However, automakers have spent billions investing and building up facilities that would help drive the new wave of automotive technology prior to Trump taking office and are taking to Washington to protect their investments against policy threats from the new administration.
Automakers ask lawmakers to pump the brakes on repealing EV incentives
As per sources who spoke to Bloomberg, representatives from automakers like General Motors (GM) and Ford (F) , as well as industry lobbying groups, are making their way to D.C. to pressure the Trump administration and Republican lawmakers to preserve some EV-related incentives in the Inflation Reduction Act.
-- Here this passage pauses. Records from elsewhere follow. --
-- ==== Sys2Proof/Config.lean ====
section
/-! DEFINITION. What a build of the block fixes (spec/00_scope.md R7), and the values the spec leaves
unspecified as constants without a body. -/

namespace Sys2Proof

/-- A quality tier (00_scope.md R18; CFG.QUALITY 0 and 1, 10_state.md R48). -/
inductive Quality where
  | fast
  | high
  deriving DecidableEq, Repr

/-- The contents of one tier's coefficient ROM (40_filter_design.md R134): what the default generator of R135
makes from the parameters, or a table written out. -/
inductive RomImage where
  | generated
  | table (entries : List Sample)
  deriving DecidableEq, Repr

/-- The build parameters of 00_scope.md R7 and the platform parameter REG_BASE of 20_memory.md R80. NPC is not a field:
it is 2^K (R8 (1)). -/
structure Params where
  k : Nat
  nmultFast : Nat
  nmultHigh : Nat
  nwingFast : Nat
  nwingHigh : Nat
  rolloff : F64
  beta : F64
  impFast : RomImage
  impHigh : RomImage
  xoffPad : Nat
  xsizeMin : Nat
  xsizePad : Nat
  ysizePad : F64
  xCap : Nat
  yCap : Nat
  implId : Word
  /-- REG_BASE, the address of the register window in the host's address space (20_memory.md R80). -/
  regBase : Nat
  deriving DecidableEq, Repr

/-- NPC, the table entries per input sample (00_scope.md R7, R8 (1)). -/
def Params.npc (p : Params) : Nat := 2 ^ p.k

/-- NMULT of a tier (40_filter_design.md R132). -/
def Params.nmult (p : Params) : Quality → Nat
  | .fast => p.nmultFast
  | .high => p.nmultHigh

/-- NWING of a tier (40_filter_design.md R132). -/
def Params.nwing (p : Params) : Quality → Nat
  | .fast => p.nwingFast
  | .high => p.nwingHigh

/-- The ROM image of a tier (40_filter_design.md R138). -/
def Params.image (p : Params) : Quality → RomImage
  | .fast => p.impFast
  | .high => p.impHigh

/-- The defaults of 00_scope.md R7. X_CAP, Y_CAP, IMPL_ID and REG_BASE are OPEN in the spec: 65536, 65536, 0 and 0 are
this model's (DESIGN CHOICE, unsafe: notes/assumptions/2.md, 3.md and 4.md). -/
def Params.default : Params where
  k := 12
  nmultFast := 11
  nmultHigh := 35
  nwingFast := 20480
  nwingHigh := 69632
  rolloff := 0x3FECCCCCCCCCCCCD#64
  beta := 0x4018000000000000#64
  impFast := .generated
  impHigh := .generated
  xoffPad := 10
  xsizeMin := 4096
  xsizePad := 10
  ysizePad := 0x4000000000000000#64
  xCap := 65536
  yCap := 65536
  implId := 0#64
  regBase := 0

/-- The ROM of the test configuration TC (95_test_vectors.md section 0). -/
def Params.tcRom : List Sample :=
  [0x3F800000#32, 0x3F600000#32, 0x3F200000#32, 0x3EC00000#32,
   0x3E000000#32, 0x3D800000#32, 0x3D000000#32, 0x3C800000#32]

/-- The test configuration TC (95_test_vectors.md section 0), used in tests and witnesses. Its REG_BASE is an address
other than 0, so that a test tells an address from an offset. -/
def Params.tc : Params where
  k := 2
  nmultFast := 5
  nmultHigh := 5
  nwingFast := 8
  nwingHigh := 8
  rolloff := 0x3FECCCCCCCCCCCCD#64
  beta := 0x4018000000000000#64
  impFast := .table Params.tcRom
  impHigh := .table Params.tcRom
  xoffPad := 1
  xsizeMin := 16
  xsizePad := 2
  ysizePad := 0x4000000000000000#64
  xCap := 64
  yCap := 64
  implId := 0#64
  regBase := 0x4000

/-- The n-th unspecified 64-bit value: a register read while BUSY (10_state.md R63), a register after a fault
(60_exceptions.md R239), the number of port transfers before a reset (70_reset_and_hazards.md R261). Nothing
constrains it (notes/assumptions/12.md). -/
opaque Config.freeWord : Nat → Word

/-- The content of word i of a memory after the n-th event that leaves it unspecified, `none` for an unwritten
word (60_exceptions.md R239). Nothing constrains it (notes/assumptions/12.md). -/
opaque Config.freeCell : Nat → Nat → Option Sample

end Sys2Proof
end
The Inflation Reduction Act, or the IRA for short, passed in 2022 with no Republican votes in the House or Senate and was seen as a landmark piece of legislation during the Biden Administration that contained many benefits for the electric vehicle industry.
Apart from an extension of the $7,500 New Clean Vehicle Tax Credit that many EV buyers took advantage of, the IRA also contained subsidies that directly benefitted EV manufacturing and supply chains. Under the IRA, billions went to grants and loans to help improve and modernize factories to produce EVs and hybrid vehicles.
Any change to the IRA would require Congressional approval. However, automakers have spent billions to build EV and battery manufacturing plants in the U.S. with the help of IRA subsidies.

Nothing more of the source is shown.